Collected data entries:
===

/-- The word of an instruction, with a p-bit of 0; a pseudo-operation has the word of the machine instruction it stands
for. -/
def encode : Instr → Word
  | .addL o => encodeL 0b0000011 o
  | .addLToLong o => encodeL 0b0100011 o
  | .addLLong o => encodeL 0b0100001 o
  | .addLCst o => encodeL 0b0000010 o
  | .addLCstLong o => encodeL 0b0100000 o
  | .addu o => encodeL 0b0101011 o
  | .adduLong o => encodeL 0b0101001 o
  | .subL o => encodeL 0b0000111 o
  | .subLX o => encodeL 0b0010111 o
  | .subLToLong o => encodeL 0b0100111 o
  | .subLXToLong o => encodeL 0b0110111 o
  | .subLCst o => encodeL 0b0000110 o
  | .subLCstLong o => encodeL 0b0100100 o
  | .subu o => encodeL 0b0101111 o
  | .subuX o => encodeL 0b0111111 o
  | .subc o => encodeL 0b1001011 o
  | .sadd o => encodeL 0b0010011 o
  | .saddLong o => encodeL 0b0110001 o
  | .saddCst o => encodeL 0b0010010 o
  | .saddCstLong o => encodeL 0b0110000 o
  | .ssub o => encodeL 0b0001111 o
  | .ssubX o => encodeL 0b0011111 o
  | .ssubCst o => encodeL 0b0001110 o
  | .ssubCstLong o => encodeL 0b0101100 o
  | .sat o => encodeL 0b1000000 o
  | .abs o => encodeL 0b0011010 o
  | .absLong o => encodeL 0b0111000 o
  | .andL o => encodeL 0b1111011 o
  | .andLCst o => encodeL 0b1111010 o
  | .orL o => encodeL 0b1111111 o
  | .orLCst o => encodeL 0b1111110 o
  | .xorL o => encodeL 0b1101111 o
  | .xorLCst o => encodeL 0b1101110 o
  | .cmpeq o => encodeL 0b1010011 o
  | .cmpeqCst o => encodeL 0b1010010 o
  | .cmpeqLong o => encodeL 0b1010001 o
  | .cmpeqCstLong o => encodeL 0b1010000 o
  | .cmpgt o => encodeL 0b1000111 o
  | .cmpgtCst o => encodeL 0b1000110 o
  | .cmpgtLong o => encodeL 0b1000101 o
  | .cmpgtCstLong o => encodeL 0b1000100 o
  | .cmpgtu o => encodeL 0b1001111 o
  | .cmpgtuCst o => encodeL 0b1001110 o
  | .cmpgtuLong o => encodeL 0b1001101 o
  | .cmpgtuCstLong o => encodeL 0b1001100 o
  | .cmplt o => encodeL 0b1010111 o
  | .cmpltCst o => encodeL 0b1010110 o
  | .cmpltLong o => encodeL 0b1010101 o
  | .cmpltCstLong o => encodeL 0b1010100 o
  | .cmpltu o => encodeL 0b1011111 o
  | .cmpltuCst o => encodeL 0b1011110 o
  | .cmpltuLong o => encodeL 0b1011101 o
  | .cmpltuCstLong o => encodeL 0b1011100 o
  | .lmbd o => encodeL 0b1101011 o
  | .lmbdCst o => encodeL 0b1101010 o
  | .norm o => encodeL 0b1100011 o
  | .normLong o => encodeL 0b1100000 o
  | .mpy o => encodeM 0b11001 o
  | .mpyCst o => encodeM 0b11000 o
  | .mpyu o => encodeM 0b11111 o
  | .mpyus o => encodeM 0b11101 o
  | .mpysu o => encodeM 0b11011 o
  | .mpysuCst o => encodeM 0b11110 o
  | .mpyh o => encodeM 0b00001 o
  | .mpyhu o => encodeM 0b00111 o
  | .mpyhus o => encodeM 0b00101 o
  | .mpyhsu o => encodeM 0b00011 o
  | .mpyhl o => encodeM 0b01001 o
  | .mpyhlu o => encodeM 0b01111 o
  | .mpyhuls o => encodeM 0b01101 o
  | .mpyhslu o => encodeM 0b01011 o
  | .mpylh o => encodeM 0b10001 o
  | .mpylhu o => encodeM 0b10111 o
  | .mpyluhs o => encodeM 0b10101 o
  | .mpylshu o => encodeM 0b10011 o
  | .smpy o => encodeM 0b11010 o
  | .smpyh o => encodeM 0b00010 o
  | .smpyhl o => encodeM 0b01010 o
  | .smpylh o => encodeM 0b10010 o
  | .addS o => encodeS 0b000111 o
  | .addSCst o => encodeS 0b000110 o
  | .subS o => encodeS 0b010111 o
  | .subSCst o => encodeS 0b010110 o
  | .add2 o => encodeS 0b000001 o
  | .sub2 o => encodeS 0b010001 o
  | .andS o => encodeS 0b011111 o
  | .andSCst o => encodeS 0b011110 o
  | .orS o => encodeS 0b011011 o
  | .orSCst o => encodeS 0b011010 o
  | .xorS o => encodeS 0b001011 o
  | .xorSCst o => encodeS 0b001010 o
  | .shl o => encodeS 0b110011 o
  | .shlLong o => encodeS 0b110001 o
  | .shlToLong o => encodeS 0b010011 o
  | .shlCst o => encodeS 0b110010 o
  | .shlCstLong o => encodeS 0b110000 o
  | .shlCstToLong o => encodeS 0b010010 o
  | .shr o => encodeS 0b110111 o
  | .shrLong o => encodeS 0b110101 o
  | .shrCst o => encodeS 0b110110 o
  | .shrCstLong o => encodeS 0b110100 o
  | .shru o => encodeS 0b100111 o
  | .shruLong o => encodeS 0b100101 o
  | .shruCst o => encodeS 0b100110 o
  | .shruCstLong o => encodeS 0b100100 o
  | .sshl o => encodeS 0b100011 o
  | .sshlCst o => encodeS 0b100010 o
  | .setReg o => encodeS 0b111011 o
  | .clrReg o => encodeS 0b111111 o
  | .extReg o => encodeS 0b101111 o
  | .extuReg o => encodeS 0b101011 o
  | .mvcRead o => encodeS 0b001111 o
  | .mvcWrite o => encodeS 0b001110 o
  | .bReg o => encodeS 0b001101 o
  | .bIrp o => encodeRet 0b00110 o
  | .bNrp o => encodeRet 0b00111 o
  | .addD o => encodeD 0b010000 o
  | .addDCst o => encodeD 0b010010 o
  | .subD o => encodeD 0b010001 o
  | .subDCst o => encodeD 0b010011 o
  | .addab o => encodeD 0b110000 o
  | .addabCst o => encodeD 0b110010 o
  | .addah o => encodeD 0b110100 o
  | .addahCst o => encodeD 0b110110 o
  | .addaw o => encodeD 0b111000 o
  | .addawCst o => encodeD 0b111010 o
  | .subab o => encodeD 0b110001 o
  | .subabCst o => encodeD 0b110011 o
  | .subah o => encodeD 0b110101 o
  | .subahCst o => encodeD 0b110111 o
  | .subaw o => encodeD 0b111001 o
  | .subawCst o => encodeD 0b111011 o
  | .addk o => encodeK 0b10100 o
  | .mvk o => encodeK 0b01010 o
  | .mvkh o => encodeK 0b11010 o
  | .extu o => encodeField 0b00 o
  | .ext o => encodeField 0b01 o
  | .set o => encodeField 0b10 o
  | .clr o => encodeField 0b11 o
  | .bDisp o => encodeBr o
  | .ldhu o => encodeMem 0b000 o
  | .ldbu o => encodeMem 0b001 o
  | .ldb o => encodeMem 0b010 o
  | .stb o => encodeMem 0b011 o
  | .ldh o => encodeMem 0b100 o
  | .sth o => encodeMem 0b101 o
  | .ldw o => encodeMem 0b110 o
  | .stw o => encodeMem 0b111 o
  | .ldhu15 o => encodeMem15 0b000 o
  | .ldbu15 o => encodeMem15 0b001 o
  | .ldb15 o => encodeMem15 0b010 o
  | .stb15 o => encodeMem15 0b011 o
  | .ldh15 o => encodeMem15 0b100 o
  | .sth15 o => encodeMem15 0b101 o
  | .ldw15 o => encodeMem15 0b110 o
  | .stw15 o => encodeMem15 0b111 o
  | .nop src => encodeNop (0b0#1 ++ src)
  | .nop9 => encodeNop 8
  | .idle => encodeNop 15
  | .mvL o => encodeL 0b0000010 (o.withSrc1 0)
  | .mvLLong o => encodeL 0b0100000 (o.withSrc1 0)
  | .mvS o => encodeS 0b000110 (o.withSrc1 0)
  | .mvD o => encodeD 0b010010 (o.withSrc1 0)
  | .negL o => encodeL 0b0000110 (o.withSrc1 0)
  | .negLLong o => encodeL 0b0100100 (o.withSrc1 0)
  | .negS o => encodeS 0b010110 (o.withSrc1 0)
  | .notL o => encodeL 0b1101110 (o.withSrc1 31)
  | .notS o => encodeS 0b001010 (o.withSrc1 31)
  | .zeroL o => encodeL 0b0010111 o.all3
  | .zeroLLong o => encodeL 0b0110111 o.all3
  | .zeroS o => encodeS 0b010111 o.all3
  | .zeroD o => encodeD 0b010001 o.allD
  | .mvkl o => encodeK 0b01010 o
  | .mvklh o => encodeK 0b11010 o
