/-- The stores of both forms: the low bytes of the data register at the address of the form, the base written where the
mode says so (43_load_store.md R553, R554, R560 to R563, R570, R576 to R578). -/
def Obligations.StoresOfBothForms : Prop :=
  ∀ s : State,
    (∀ o : OpsMem,
      let does (i : Instr) (k n : Nat) : Prop :=
        s.addrMode o.unit o.base ≠ 3 → s.accessAddress o k % n = 0 → s.storable (s.accessAddress o k) n →
          exec i s = s.ifHolds o.cond ((s.setsBase o k).storesBytes (s.accessAddress o k) n (s.reg o.side o.data))
      does (.stb o) 0 1 ∧ does (.sth o) 1 2 ∧ does (.stw o) 2 4)
    ∧ (∀ o : OpsMem15,
      let does (i : Instr) (k n : Nat) : Prop :=
        s.accessAddress15 o k % n = 0 → s.storable (s.accessAddress15 o k) n →
          exec i s = s.ifHolds o.cond (s.storesBytes (s.accessAddress15 o k) n (s.reg o.side o.data))
      does (.stb15 o) 0 1 ∧ does (.sth15 o) 1 2 ∧ does (.stw15 o) 2 4)

/-- SADD, SSUB and SAT clamp to the size of the result and ask for SAT one cycle later exactly when the clamp changed
the value; ABS clamps the one value that has no positive counterpart and asks for no SAT (40_arith.md R301, R302, R345,
R350, R355). -/
def Obligations.SaturatingArithmeticAndAbs : Prop :=
  ∀ (s : State) (o : Ops3),
    let r := (s.reg o.side o.src1).toInt
    let x1 := (s.reg (o.side.cross o.x) o.src1).toInt
    let c := o.src1.toInt
    let x2 := (s.reg (o.side.cross o.x) o.src2).toInt
    let r2 := (s.reg o.side o.src2).toInt
    let l := (s.long o.side o.src2).toInt
    let does (i : Instr) (v : Int) : Prop := exec i s = s.ifHolds o.cond (s.setsSaturated o.side o.dst v)
    let doesPair (i : Instr) (v : Int) : Prop := exec i s = s.ifHolds o.cond (s.setsPairSaturated o.side o.dst v)
    does (.sadd o) (r + x2) ∧ doesPair (.saddLong o) (x1 + l) ∧ does (.saddCst o) (c + x2)
      ∧ doesPair (.saddCstLong o) (c + l)
      ∧ does (.ssub o) (r - x2) ∧ does (.ssubX o) (x1 - r2) ∧ does (.ssubCst o) (c - x2)
      ∧ doesPair (.ssubCstLong o) (c - l)
      ∧ does (.sat o) l
      ∧ exec (.abs o) s = s.ifHolds o.cond (s.sets o.side o.dst (min x2.natAbs (2 ^ 31 - 1) : Nat))
      ∧ exec (.absLong o) s = s.ifHolds o.cond (s.setsPair o.side o.dst (min l.natAbs (2 ^ 39 - 1) : Nat))

/-- LMBD counts the bits to the left of the first one searched for, 32 if there is none; NORM counts the redundant sign
bits of 32 or 40 bits (41_logic_shift_bitfield.md R440, R445). -/
def Obligations.LeftmostBitAndNormalization : Prop :=
  ∀ (s : State) (o : Ops3),
    let x := s.reg (o.side.cross o.x) o.src2
    let l := s.long o.side o.src2
    let finds (i : Instr) (b : Bool) : Prop :=
      ∃ n : Nat, exec i s = s.ifHolds o.cond (s.sets o.side o.dst n) ∧ n ≤ 32
        ∧ (∀ k < n, x.getLsbD (31 - k) ≠ b) ∧ (n < 32 → x.getLsbD (31 - n) = b)
    finds (.lmbd o) ((s.reg o.side o.src1).getLsbD 0) ∧ finds (.lmbdCst o) (o.src1.getLsbD 0)
    ∧ (∃ n : Nat, exec (.norm o) s = s.ifHolds o.cond (s.sets o.side o.dst n) ∧ n ≤ 31
      ∧ (∀ k < n, x.getLsbD (30 - k) = x.msb) ∧ (n < 31 → x.getLsbD (30 - n) ≠ x.msb))
    ∧ (∃ n : Nat, exec (.normLong o) s = s.ifHolds o.cond (s.sets o.side o.dst n) ∧ n ≤ 39
      ∧ (∀ k < n, l.getLsbD (38 - k) = l.msb) ∧ (n < 39 → l.getLsbD (38 - n) ≠ l.msb))

/-- The multiplies: the halves and signs their mnemonics name, one delay slot; SMPY, SMPYH, SMPYHL, SMPYLH double the
product, clamp 2^31 and then ask for SAT two cycles later (42_multiply.md R500 to R516, R519 to R523). -/
def Obligations.MultiplySixteenBySixteen : Prop :=
  ∀ (s : State) (o : Ops3),
    let a := s.reg o.side o.src1
    let b := s.reg (o.side.cross o.x) o.src2
    let does (i : Instr) (p : Int) : Prop := exec i s = s.ifHolds o.cond (s.setsLate o.side o.dst p 1)
    let doubles (i : Instr) (p : Int) : Prop := exec i s = s.ifHolds o.cond (s.setsDouble o.side o.dst p)
    does (.mpy o) (signedLow a * signedLow b) ∧ does (.mpyCst o) (o.src1.toInt * signedLow b)
      ∧ does (.mpyu o) (unsignedLow a * unsignedLow b) ∧ does (.mpyus o) (unsignedLow a * signedLow b)
      ∧ does (.mpysu o) (signedLow a * unsignedLow b) ∧ does (.mpysuCst o) (o.src1.toInt * unsignedLow b)
      ∧ does (.mpyh o) (signedHigh a * signedHigh b) ∧ does (.mpyhu o) (unsignedHigh a * unsignedHigh b)
      ∧ does (.mpyhus o) (unsignedHigh a * signedHigh b) ∧ does (.mpyhsu o) (signedHigh a * unsignedHigh b)
      ∧ does (.mpyhl o) (signedHigh a * signedLow b) ∧ does (.mpyhlu o) (unsignedHigh a * unsignedLow b)
      ∧ does (.mpyhuls o) (unsignedHigh a * signedLow b) ∧ does (.mpyhslu o) (signedHigh a * unsignedLow b)
      ∧ does (.mpylh o) (signedLow a * signedHigh b) ∧ does (.mpylhu o) (unsignedLow a * unsignedHigh b)
      ∧ does (.mpyluhs o) (unsignedLow a * signedHigh b) ∧ does (.mpylshu o) (signedLow a * unsignedHigh b)
      ∧ doubles (.smpy o) (signedLow a * signedLow b) ∧ doubles (.smpyh o) (signedHigh a * signedHigh b)
      ∧ doubles (.smpyhl o) (signedHigh a * signedLow b) ∧ doubles (.smpylh o) (signedLow a * signedHigh b)

/-- MV, NEG, NOT, ZERO: the copy, the negation (wrapping), the complement, zero; and every pseudo-operation does what the
machine instruction it stands for does (46_pseudo_ops.md R670, R671, R673, R674, R675). -/
def Obligations.PseudoOperations : Prop :=
  ∀ s : State,
    (∀ o : Ops2,
      let x := s.reg (o.side.cross o.x) o.src2
      let l := s.long o.side o.src2
      exec (.mvL o) s = s.ifHolds o.cond (s.sets o.side o.dst x.toInt)
      ∧ exec (.mvS o) s = s.ifHolds o.cond (s.sets o.side o.dst x.toInt)
      ∧ exec (.mvLLong o) s = s.ifHolds o.cond (s.setsPair o.side o.dst l.toInt)
      ∧ exec (.negL o) s = s.ifHolds o.cond (s.sets o.side o.dst (-x.toInt))
      ∧ exec (.negS o) s = s.ifHolds o.cond (s.sets o.side o.dst (-x.toInt))
      ∧ exec (.negLLong o) s = s.ifHolds o.cond (s.setsPair o.side o.dst (-l.toInt))
      ∧ exec (.notL o) s = s.ifHolds o.cond (s.sets o.side o.dst (2 ^ 32 - 1 - x.toNat))
      ∧ exec (.notS o) s = s.ifHolds o.cond (s.sets o.side o.dst (2 ^ 32 - 1 - x.toNat)))
    ∧ (∀ o : OpsD2, exec (.mvD o) s = s.ifHolds o.cond (s.sets o.side o.dst (s.reg o.side o.src2).toInt))
    ∧ (∀ o : OpsZ,
      exec (.zeroL o) s = s.ifHolds o.cond (s.sets o.side o.dst 0)
      ∧ exec (.zeroLLong o) s = s.ifHolds o.cond (s.setsPair o.side o.dst 0)
      ∧ exec (.zeroS o) s = s.ifHolds o.cond (s.sets o.side o.dst 0)
      ∧ exec (.zeroD o) s = s.ifHolds o.cond (s.sets o.side o.dst 0))
    ∧ (∀ i : Instr, exec i s = exec i.expand s)

/-- The loads: the address of Table 3-6, or B14 or B15 plus the 15-bit offset; the base written where the mode says so;
the value joined in the byte order and extended; four delay slots (43_load_store.md R553 to R559, R570 to R575,
20_memory.md R150, R151, R155). -/
def Obligations.LoadsOfBothForms : Prop :=
  ∀ (s : State) (b : Nat → Byte),
    let e := s.littleEndian
    (∀ o : OpsMem,
      let does (i : Instr) (k n : Nat) (v : Int) : Prop :=
        s.addrMode o.unit o.base ≠ 3 → s.accessAddress o k % n = 0 → s.bytesAre (s.accessAddress o k) n b →
          exec i s = s.ifHolds o.cond ((s.setsBase o k).setsLate o.side o.data v 4)
      does (.ldbu o) 0 1 (bytesValue e 1 b) ∧ does (.ldb o) 0 1 (Int.bmod (bytesValue e 1 b) (2 ^ 8))
        ∧ does (.ldhu o) 1 2 (bytesValue e 2 b) ∧ does (.ldh o) 1 2 (Int.bmod (bytesValue e 2 b) (2 ^ 16))
        ∧ does (.ldw o) 2 4 (bytesValue e 4 b))
    ∧ (∀ o : OpsMem15,
      let does (i : Instr) (k n : Nat) (v : Int) : Prop :=
        s.accessAddress15 o k % n = 0 → s.bytesAre (s.accessAddress15 o k) n b →
          exec i s = s.ifHolds o.cond (s.setsLate o.side o.data v 4)
      does (.ldbu15 o) 0 1 (bytesValue e 1 b) ∧ does (.ldb15 o) 0 1 (Int.bmod (bytesValue e 1 b) (2 ^ 8))
        ∧ does (.ldhu15 o) 1 2 (bytesValue e 2 b) ∧ does (.ldh15 o) 1 2 (Int.bmod (bytesValue e 2 b) (2 ^ 16))
        ∧ does (.ldw15 o) 2 4 (bytesValue e 4 b))

/-- Where a load or store stops: the reserved addressing mode, a misaligned address, an unmapped byte, for a load a byte
without a value, for a store a byte of program text or one the packet has stored to already (43_load_store.md R564,
20_memory.md R143, R146, R156, R182, R186; the faults are D41, D6, D25, D29, D18, D26, logs 27, 20, 6, 7, 8, 25); a
peripheral's window is refused (00_scope.md R7 (a), log 6).  Which of two faults of one access is reported is the model's
choice (log 49). -/
def Obligations.StopsOfLoadsAndStores : Prop :=
  ∀ s : State,
    let stops (i : Instr) (a n : Nat) : Prop :=
      (1 < n → a % n ≠ 0 → exec i s = .fault .misalignedAccess)
      ∧ (a % n = 0 → s.dataRegion a = none → exec i s = .fault .unmappedAccess)
      ∧ (∀ r, a % n = 0 → s.dataRegion a = some r → r.space = .peripheral → exec i s = .refused .peripheralAccess)
    let loadStops (i : Instr) (a n : Nat) : Prop :=
      stops i a n ∧ (a % n = 0 → s.checkData a = .ok () → s.mem.read a = none → exec i s = .fault .uninitialisedMemory)
    let storeStops (i : Instr) (a n : Nat) : Prop :=
      stops i a n ∧ (a % n = 0 → (∀ j < n, s.checkData (a + j) = .ok ()) →
        (∀ j < n, s.isText (a + j) = true → exec i s = .fault .storeToProgram)
        ∧ ((∀ j < n, s.isText (a + j) = false) → ∀ j < n, ∀ c ∈ s.e1.stores, c.1 = a + j →
          exec i s = .fault .storeStoreConflict))
    (∀ o : OpsMem, s.holds o.cond = true →
      (s.addrMode o.unit o.base = 3 → ∀ i ∈ [Instr.ldb o, .ldbu o, .ldh o, .ldhu o, .ldw o, .stb o, .sth o, .stw o],
        exec i s = .fault .reservedAddressingMode)
      ∧ (s.addrMode o.unit o.base ≠ 3 →
        loadStops (.ldb o) (s.accessAddress o 0) 1 ∧ loadStops (.ldbu o) (s.accessAddress o 0) 1
        ∧ loadStops (.ldh o) (s.accessAddress o 1) 2 ∧ loadStops (.ldhu o) (s.accessAddress o 1) 2
        ∧ loadStops (.ldw o) (s.accessAddress o 2) 4 ∧ storeStops (.stb o) (s.accessAddress o 0) 1
        ∧ storeStops (.sth o) (s.accessAddress o 1) 2 ∧ storeStops (.stw o) (s.accessAddress o 2) 4))
    ∧ (∀ o : OpsMem15, s.holds o.cond = true →
      loadStops (.ldb15 o) (s.accessAddress15 o 0) 1 ∧ loadStops (.ldbu15 o) (s.accessAddress15 o 0) 1
      ∧ loadStops (.ldh15 o) (s.accessAddress15 o 1) 2 ∧ loadStops (.ldhu15 o) (s.accessAddress15 o 1) 2
      ∧ loadStops (.ldw15 o) (s.accessAddress15 o 2) 4 ∧ storeStops (.stb15 o) (s.accessAddress15 o 0) 1
      ∧ storeStops (.sth15 o) (s.accessAddress15 o 1) 2 ∧ storeStops (.stw15 o) (s.accessAddress15 o 2) 4)

/-- A register pair is read as 40 bits: the low 8 bits of the odd register above the even one, its other 24 ignored; and
a 40-bit result fills the pair, those 24 bits with zeros (10_state.md R44). -/
def Obligations.RegisterPairsHoldFortyBits : Prop :=
  ∀ (s : State) (side : Side) (field : BitVec 5) (v : Long),
    (s.long side field).toNat = (s.reg side (field + 1)).toNat % 2 ^ 8 * 2 ^ 32 + (s.reg side field).toNat
    ∧ s.putLong side field v = s.setsPair side field v.toNat

end Statements
end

===

ACTIVITY: Please return the lines above that run from the line containing "o.dst n) ∧ n ≤ 39" to the line containing "SMPYLH double the", inclusive, exactly and with no other lines.

OUTPUT:
    ∧ (∃ n : Nat, exec (.normLong o) s = s.ifHolds o.cond (s.sets o.side o.dst n) ∧ n ≤ 39
      ∧ (∀ k < n, l.getLsbD (38 - k) = l.msb) ∧ (n < 39 → l.getLsbD (38 - n) ≠ l.msb))

/-- The multiplies: the halves and signs their mnemonics name, one delay slot; SMPY, SMPYH, SMPYHL, SMPYLH double the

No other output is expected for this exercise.